Damn it! I knew I should have said lens. Lens! of the camera. But it was the heat of the moment and I was on the spot and he was stressing me out. And it's so hard to decide which word will prompt fewer questions.
I'm so tired of those parenting magazines and books that tell you how and when to potty-train and how many onesies you should have for your newborn and which diapers don't leak and the benefits of breastfeeding versus bottle. These are all things you learn along the way. You don't have to have these answers handed to you because somebody else's fixes for these won't necessarily suit your needs. You'll realize that if you don't want to do laundry everyday, you'll keep at least three onesies per day on hand (which is twice the current suggestion). You'll learn by experiment that the expensive disposable diapers really are the best in terms of fit and leak guard. And plenty of other moms will unload on you their opinion of breastfeeding, bottle feeding, and which you should choose and why.
BUT! No one ever writes a book or website or magazine to parents giving them child-sized physics lessons or grammar guides or chemistry experiments suitable for toddlers who will mix their orange peel with their milk every bloody day to verify all possible ramifications; including, will mom yell today too, will mom still make me drink it, will the milk turn orange, will I get milk and an orange tomorrow too? Children do this because they are miniature explorers and scientists with thousands of unanswered questions.
Which brings me back to the point. Parents are grown-ups. They can figure out the answers to grown-up things as it pertains to children - bottle, breast, onesies, diapers. These are not the problem; they are merely the mundane uncertainties of parenthood that moms and dads are bound to encounter and conquer by default with nary a sweated brow. These are the gimmes, the busy-work, the reasonable service of caring for someone very tiny.
There are bonus questions, though, that books, magazines, and online forums never tell you about. If you even find the bonus questions buried in the small print of layette tedium, you're further along the #1 Mom/Dad path than if you're gorging on Mommy and Me classes, Better Body After Baby, and Including Dad in Breastfeeding articles.

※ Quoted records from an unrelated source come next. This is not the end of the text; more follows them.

-- ==== Sys2Proof/Tests/Slice0.lean ====
section
/-! SUPPORT. The model's own tests, each expected value from spec/ (95_test_vectors.md unless another file is named), and a
witness for every statement that has hypotheses. -/

namespace Sys2Proof.Tests

-- One theorem at a time: theorems that wait for a kernel evaluation would each hold a thread.
set_option Elab.async false
open Sys2Proof.Machine

/-! ## Helpers -/

/-- The state an outcome goes on with. -/
def nextOf : Host.Outcome State Fault Refusal → Option State
  | .next s => some s
  | .fault _ => none
  | .refused _ => none

/-- The fault an outcome stops with. -/
def faultOf : Host.Outcome State Fault Refusal → Option Fault
  | .next _ => none
  | .fault f => some f
  | .refused _ => none

/-- The refusal an outcome stops with. -/
def refusalOf : Host.Outcome State Fault Refusal → Option Refusal
  | .next _ => none
  | .fault _ => none
  | .refused r => some r

/-- Configuration E1: SAMPLE_RATE 8.0, the other parameters 0.5. -/
def cfgE1 : Cfg := { Cfg.reset with sampleRate := ⟨0x41000000⟩ }

/-- Voice 0 replaced, and its slot. -/
def withVoice (s : State) (v : Voice) (sl : Slot) : State :=
  { s with voices := { s.voices with v0 := v }, slots := { s.slots with v0 := sl } }

/-- A voice with a frequency of 440.0 in an envelope state, at phase `p`. -/
def voiceIn (p : F32) (w : Waveform) (st : EnvState) (amp : F32) (gain : F32) : Voice :=
  { osc := { phase := p, freq := ⟨0x43DC0000⟩, wave := w }, env := { state := st, amp := amp, elapsed := 5 }, gain := gain }

/-- A4 held in slot 0 at velocity 127, in Sustain at 0.5 = SUSTAIN_LEVEL, at phase 5.0. -/
def holding : State :=
  withVoice State.reset (voiceIn ⟨0x40A00000⟩ .sine .sustain ⟨0x3F000000⟩ ⟨0x3F800000⟩) { valid := true, note := 69, vel := 127 }

/-- All four slots held, by notes 60, 62, 64, 65. -/
def full : State :=
  { State.reset with
    slots := ⟨⟨true, 60, 100⟩, ⟨true, 62, 100⟩, ⟨true, 64, 100⟩, ⟨true, 65, 100⟩⟩ }

/-- The first three slots held. -/
def threeHeld : State := { full with slots := { full.slots with v3 := Slot.free } }

/-- Voice 0 a Square oscillator of frequency 0.0: the broken precondition of V-OSC-8. -/
def hanging : State :=
  withVoice State.reset
    { osc := { phase := ⟨0⟩, freq := ⟨0⟩, wave := .square }, env := { state := .idle, amp := ⟨0⟩, elapsed := 0 }, gain := ⟨0⟩ }
    Slot.free

/-- Every phase 7.0 at SAMPLE_RATE 8.0, voice 0 a Saw in Attack at 0.25 (V-OSC-3). -/
def wrapping : State :=
  { State.reset with
    cfg := cfgE1
    voices := ⟨voiceIn ⟨0x40E00000⟩ .saw .attack ⟨0x3E800000⟩ ⟨0⟩, voiceIn ⟨0x40E00000⟩ .sine .idle ⟨0⟩ ⟨0⟩,
      voiceIn ⟨0x40E00000⟩ .sine .idle ⟨0⟩ ⟨0⟩, voiceIn ⟨0x40E00000⟩ .sine .idle ⟨0⟩ ⟨0⟩⟩ }

/-! ## Well-formedness: each check refuses an ill-formed term -/

theorem test_wf_note_too_big : (Instr.noteOn 128 0).wellFormed = false ∧ (Instr.noteOff 128 0).wellFormed = false := by decide
theorem test_wf_velocity_too_big : (Instr.noteOn 0 128).wellFormed = false ∧ (Instr.noteOff 0 128).wellFormed = false := by decide
theorem test_wf_greatest : (Instr.noteOn 127 127).wellFormed = true ∧ (Instr.noteOff 127 127).wellFormed = true := by decide
theorem test_wf_asm_note : (AsmLine.noteOn 128 0).wellFormed = false ∧ (AsmLine.noteOff 0 128).wellFormed = false ∧
    (AsmLine.noteOffOnly 128).wellFormed = false ∧ (AsmLine.allNotesOff [60, 128]).wellFormed = false := by decide
theorem test_wf_asm_counts : (AsmLine.tickTimes 0).wellFormed = false ∧ (AsmLine.allNotesOff []).wellFormed = false ∧
    (AsmLine.word 0x10000).wellFormed = false := by decide

/-! ## Decoding: words written bit by bit from 30_encoding.md R78, R79 (V-ENC-1) -/

theorem test_decode_noteOff : decode 0b0010001010000000 = .command (.noteOff 69 0) ∧
    decode 0b0000000000000000 = .command (.noteOff 0 0) ∧ decode 0b0011111111111111 = .command (.noteOff 127 127) := by decide
theorem test_decode_noteOn : decode 0b0110001011111111 = .command (.noteOn 69 127) ∧
    decode 0b0101111001100100 = .command (.noteOn 60 100) ∧ decode 0b0111111111111111 = .command (.noteOn 127 127) := by decide
theorem test_decode_tick : decode 0b1000000000000000 = .command .tick := by decide
theorem test_decode_setWaveform : decode 0b1000000100000000 = .command (.setWaveform .sine) ∧
    decode 0b1000000100000001 = .command (.setWaveform .square) ∧ decode 0b1000000100000010 = .command (.setWaveform .saw) ∧
    decode 0b1000000100000011 = .command (.setWaveform .triangle) := by decide
theorem test_decode_reserved : [0x8001#16, 0x8080#16, 0x80FF#16, 0x8104#16, 0x81FF#16, 0x8200#16, 0xBFFF#16, 0xC000#16,
    0xFFFF#16].all (fun w => (decode w).instr?.isNone) = true := by decide
theorem test_decodeTableWord : decodeTableWord 16 0x8000 = some .tick ∧ decodeTableWord 16 0xC000 = none := by decide

/-! ## Assembly (V-ENC-3) -/

theorem test_assemble_note_on : assembleText "note_on 69, 127".toList = some [0x62FF] ∧
    assembleText "note_on 0x45, 0x7F".toList = some [0x62FF] := by decide +kernel
theorem test_assemble_pseudo : assembleText "note_off 69".toList = some [0x2280] ∧
    assembleText "tick 3".toList = some [0x8000, 0x8000, 0x8000] ∧
    assembleText "all_notes_off 60, 64".toList = some [0x1E00, 0x2000] := by decide +kernel
theorem test_assemble_rest : assembleText "set_waveform saw".toList = some [0x8102] ∧
    assembleText ".word 0xC000".toList = some [0xC000] ∧ assembleText "note_on 128, 0".toList = none := by decide +kernel
theorem test_disassemble_reserved : disassemble 0xC000 = ".word 0xC000 ; reserved".toList := by decide +kernel
/-- 20_memory.md R51: bits 15:8 go first. -/
theorem test_byte_order : bytesOfWord 0x62FF = [0x62, 0xFF] ∧ wordsOfBytes [0x62, 0xFF, 0x80] = ([0x62FF], some 0x80) := by
  decide

/-! ## Arithmetic and conversions -/

/-- V-ENV-7: ATTACK_INC = 1.0 / 3.0, and the third sum rounds to 1.0. -/
theorem test_div_inexact : F32.one.div ⟨0x40400000⟩ = ⟨0x3EAAAAAB⟩ ∧ (F32.mk 0x3F2AAAAB).add ⟨0x3EAAAAAB⟩ = F32.one := by
  decide +kernel
/-- V-CONV-2. -/
theorem test_velToGain : velToGain 1 = ⟨0x3C010204⟩ ∧ velToGain 90 = ⟨0x3F356AD6⟩ ∧ velToGain 100 = ⟨0x3F499326⟩ ∧
    velToGain 126 = ⟨0x3F7DFBF8⟩ := by decide +kernel
/-- V-CONV-1, under the reference EXP2: the table's nearest values. -/
theorem test_noteToHz_reference :
    ([0, 10, 60, 64, 127].map fun n => (exp2Rows[n]?).map fun r => a4Hz.mul ⟨r.nearest⟩) =
      [some ⟨0x4102D012⟩, some ⟨0x416914F9⟩, some ⟨0x4382D012⟩, some ⟨0x43A4D054⟩, some ⟨0x4643FF6C⟩] := by decide +kernel

/-- I-EXP2 property 4 by hand: row n's argument differs from (n − 69)/12 by at most 2^-22, so 2^arg is within 2^-18 of the
12th root of 2^(n − 69), relatively. The least and greatest values are 2^-10 below and above it to that accuracy, the
nearest value is it. Unit counts are u/2^149, and 2^18 − 2^8 stands for 2^18·(1 − 2^-10). -/
def exp2RowIsNear (n : Nat) (r : Exp2Row) : Bool :=
  let u (b : BitVec 32) : Nat := F32.magUnits b.toNat
  let p : Nat := 2 ^ (12 * 149 + n) -- the exact value to the 12th power, times 2^69
  let near (b : BitVec 32) (m : Nat) : Bool :=
    decide (((2 ^ 18 + 1) * u b) ^ 12 * 2 ^ 69 ≥ m ^ 12 * p) && decide (((2 ^ 18 - 1) * u b) ^ 12 * 2 ^ 69 ≤ m ^ 12 * p)
  r.arg == (noteExponent n).bits && near r.nearest (2 ^ 18) &&
    if (n + 3) % 12 = 0 then r.least == r.nearest && r.greatest == r.nearest
    else near r.least (2 ^ 18 - 2 ^ 8) && near r.greatest (2 ^ 18 + 2 ^ 8)

theorem test_exp2Rows : (List.range 128).all (fun n => exp2RowIsNear n (exp2Rows.getD n ⟨0, 0, 0, 0⟩)) = true := by
  decide +kernel

/-! ## Oscillator and envelope -/

/-- X-1, V-OSC-5: 440.0 at 44100.0 has 25 odd harmonics up to 49, and 50 in all. -/
theorem test_harmonic_counts : (harmonics Cfg.reset ⟨0x43DC0000⟩ 2).length = 25 ∧
    (harmonics Cfg.reset ⟨0x43DC0000⟩ 2).getLast? = some 49 ∧ (harmonics Cfg.reset ⟨0x43DC0000⟩ 1).length = 50 := by
  decide +kernel
/-- V-OSC-2: a harmonic at the Nyquist frequency is included, a fundamental above it too. -/
theorem test_harmonics_nyquist : harmonics cfgE1 ⟨0x40000000⟩ 1 = [1, 2] ∧ harmonics cfgE1 ⟨0x40A00000⟩ 2 = [1] := by
  decide +kernel
/-- V-OSC-4: the phase at SAMPLE_RATE 2.5 goes 2.0, 0.5, 1.5, 0.0. -/
theorem test_phase_non_integer :
    let c : Cfg := { Cfg.reset with sampleRate := ⟨0x40200000⟩ }
    phaseNext c ⟨0x40000000⟩ = ⟨0x3F000000⟩ ∧ phaseNext c ⟨0x3F000000⟩ = ⟨0x3FC00000⟩ ∧ phaseNext c ⟨0x3FC00000⟩ = ⟨0⟩ := by
  decide +kernel
/-- V-ENV-1: the tick that enters Decay returns 1.0, the one that enters Sustain returns SUSTAIN_LEVEL. -/
theorem test_env_boundaries : envLevel cfgE1 .attack ⟨0x3F400000⟩ = (.decay, F32.one) ∧
    envLevel cfgE1 .decay ⟨0x3F200000⟩ = (.sustain, ⟨0x3F000000⟩) := by decide +kernel
/-- V-ENV-3: Release from 0.75 falls by 0.125; V-ENV-2: it ends at +0.0 in Idle. -/
theorem test_env_release : envLevel cfgE1 .release ⟨0x3F400000⟩ = (.release, ⟨0x3F200000⟩) ∧
    envLevel cfgE1 .release ⟨0x3E000000⟩ = (.idle, F32.zero) := by decide +kernel
/-- V-ENV-13: a step too small to move the amplitude. -/
theorem test_env_stall :
    envLevel { Cfg.reset with sampleRate := F32.one, attackTime := ⟨0x4C800000⟩ } .attack ⟨0x3F000000⟩ =
      (.attack, ⟨0x3F000000⟩) := by decide +kernel
/-- V-ENV-14. -/
theorem test_elapsed_saturates : elapsedNext 0xFFFFFFFE = 0xFFFFFFFF ∧ elapsedNext 0xFFFFFFFF = 0xFFFFFFFF := by decide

What parents really need help with is answering all those questions that as adults we take for granted and for which there is no child language. For example, jump starting a car when its battery has died because the boy left his little over-the-door light on all night long. First they thought we had to get out of the car and jump up and down, which quickly transitioned more appropriately to we must jump inside the car, then they feared the car exploding (don't know where that came from); then they believed we wouldn't be able to drive anywhere without the neighbor's car in tow by its jumper cables. Finally, they were disappointed that the car didn't literally jump itself up when the engine eventually started.
"But why is it called jumping? I didn't get to jump," was the five-year-old's complaint.
"It's a figure of speech. It doesn't really have anything to do with jumping."
"Then why do you say jumping?"
"Because most languaged beings understand their environment in terms of other things they already know. It doesn't have to actually jump the car for the word jump to be an appropriate explanation of the electrical charges that occur across the cables and in the batteries."
It never ends there though. As much as I'd like to dizzy them to a halt with verbosity, that doesn't result in learning or understanding. So, I am at a loss when the two-year-old counters everything with, "Why?" in this lilting high-pitched and insatiably curious voice. The five-year-old may never understand figurative language because I have no concept how to explain it except by more figurative language. At least I can say with measured confidence that the middle one won't leave his car light on anymore. I hope.
Who knows where it may lead? I began in support of a friend's quest to become LiveJournal's next Idol and here I am with my very own journal entry. So I think I'll try again with a substantial entry by playing along with LJ Idol. I can't actually compete because I jumped too late, but I have a nifty LJ Idol "I'm Playing the Home Game" icon that I simply have to use.